Predicting class of a text, say "humor":
$P(C = \textrm{humor} \mid X_a = \textrm{False}, etc) \\
P(C \mid X) = P(X \mid C)P(C) / P(X)$
(aside: We have generally been doing supervised learning.)
Given $p(y, x)$, you can estimate $p(y\mid x)$. But you cannot estimate $p(y, x)$ given $p(y\mid x)$
In a discriminative model, I'm not estimating P(X). If P(X) is particularly messy, then it's easier to use discriminative models so we don't have to model the Xs.
Imagine X vs Y: Y = 1 if true, 0 if false. Plotting gives you set of points at {0,1}. Fitting a linear regression gives you a bad probability estimator (can go above or below 0, 1). You can fit a smoothing function $f(x) = 1/(1 + e^{-x})$. This function starts at 0 and goes to 1; no matter what X is, $f(x)$ is between 0 and 1.

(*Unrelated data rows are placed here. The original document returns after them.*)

/-- The end of a function's reset: step 8, with its configuration space reset. -/
def State.flrEnd (s : State) (fn : Nat) : State := (s.fnStep8 fn).fnConf fn

/-- An apply that changes the function's dedication is in progress. -/
def State.applying (s : State) (fn : Nat) : Bool :=
  s.clusters.any (fun c => c.2.draining == some fn || (c.2.owner == some fn && c.2.draining.isSome))

/-- A reset of a function starts (R75, R80): one that meets an apply in progress waits for its end; a quiesce in progress serves the reset as
well; for a QUIESCED function only step 8 is left; a second reset is ignored. -/
def State.flrStart (s : State) (fn : Nat) : State :=
  let f := s.fn fn
  if f.flr then s
  else if s.applying fn then { s with link := { s.link with flrAfter := s.link.flrAfter.filter (· != fn) ++ [fn] } }
  else if f.quiescing ∨ f.quiesced then (s.setFn fn { f with quiescing := true, quiesced := false, flr := true }).quiesceStat fn false
  else
    let s1 := s.fnClear fn
    (s1.setFn fn { s1.fn fn with flr := true }).quiesceStat fn false

/-- The resets that waited for an apply start. -/
def State.flrWaiting (s : State) : State :=
  s.link.flrAfter.foldl State.flrStart { s with link := { s.link with flrAfter := [] } }

/-- APPLY_CLUSTERS_DONE: the clusters are drained and scrubbed, and the change ends (R73). -/
def execApplyClustersDone (s : State) : Host.Outcome State Fault Refusal :=
  if s.clusters.any (fun c => c.2.draining.isSome) && (List.range 12).all s.drained then .next s.dedicateEnd.flrWaiting else .next s

/-- FLR: an Initiate Function Level Reset write to an enabled VF (R75). -/
def execFlr (fn : Nat) (s : State) : Host.Outcome State Fault Refusal :=
  if 1 ≤ fn ∧ fn ≤ 2047 ∧ s.enabled fn then .next (s.flrStart fn) else .next s

/-- READ_DRAIN_TIMEOUT: reads unanswered after 16 ms are abandoned and late answers discarded; the commands that made them are gone (R75). -/
def execReadDrainTimeout (fn : Nat) (s : State) : Host.Outcome State Fault Refusal :=
  .next (s.dropCmds (fun c => c.fn == fn && (s.fn fn).quiescing))

/-- Functions with a record or enabled, from 1 on. -/
def State.vfList (s : State) : List Nat := (List.range s.link.numVfs).map (· + 1)

/-- Mailbox requests that quiesced a function are answered (R78). -/
def State.answerQuiesce (s : State) (fn : Nat) : State :=
  ((s.mbx.filter (fun m => m.2.started && m.2.code == 0x0201 && leAt m.2.inl 0 2 == fn)).map (·.1)).foldl
    (fun (x : State) k => x.mbxEnd k (.ok [])) s

/-- FLR_DONE: step 8 of a reset (R75). PF0's clears VF Enable and NumVFs and returns every allotment to the template (R66, R79); it ends
after those of the VFs that wait for an apply. -/
def execFlrDone (fn : Nat) (s : State) : Host.Outcome State Fault Refusal :=
  if (s.fn fn).flr && (fn != 0 || s.link.flrAfter.isEmpty) then
    if fn = 0 then
      let s1 := ((s.fns.filter (fun f => f.1 != 0 && f.2.flr)).map (·.1)).foldl (fun (x : State) f => ((x.flrEnd f).flrBit f).answerQuiesce f) s
      let s2 := s1.flrEnd 0
      .next ({ s2 with
        fns := []
        boot := { s2.boot with template := s2.boot.templateNext }
        opm := []
        clusters := s2.clusters.map (fun (c : Nat × Cluster) => (c.1, { c.2 with owner := none, draining := none }))
        link := { s2.link with vfEnable := false, numVfs := 0 } }.wrB Reg.VFM_APPLY_STAT 0 false |>.quiesceStat 0 true)
    else .next ((((s.flrEnd fn).quiesceStat fn true).flrBit fn).answerQuiesce fn)
  else .next s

This is the logistic function.
$P(Y = 1 \mid x,w) = \frac{1}{1+\exp(-\sum_j w_j x_j)}\frac{1}{1+\exp(-w^\intercal x)} = \frac{1}{1+\exp(-yw^\intercal x)}$
$\log \frac{P(Y=1\mid x,w)}{P(Y=-1\mid x,w)} = w^\intercal x$
In log. regression, each weight tells you how much you'll drive up the logistic function
Adding interactions:
Can you add an interaction term and have it still be a logistic regression? Yes
If you include transformations and interactions, LR can be extremely powerful
Why would you use NB vs LR? NB is useful because often you don't have enough data
see notes on website
Geometric intuition:
Representing a line: $0 = x - y$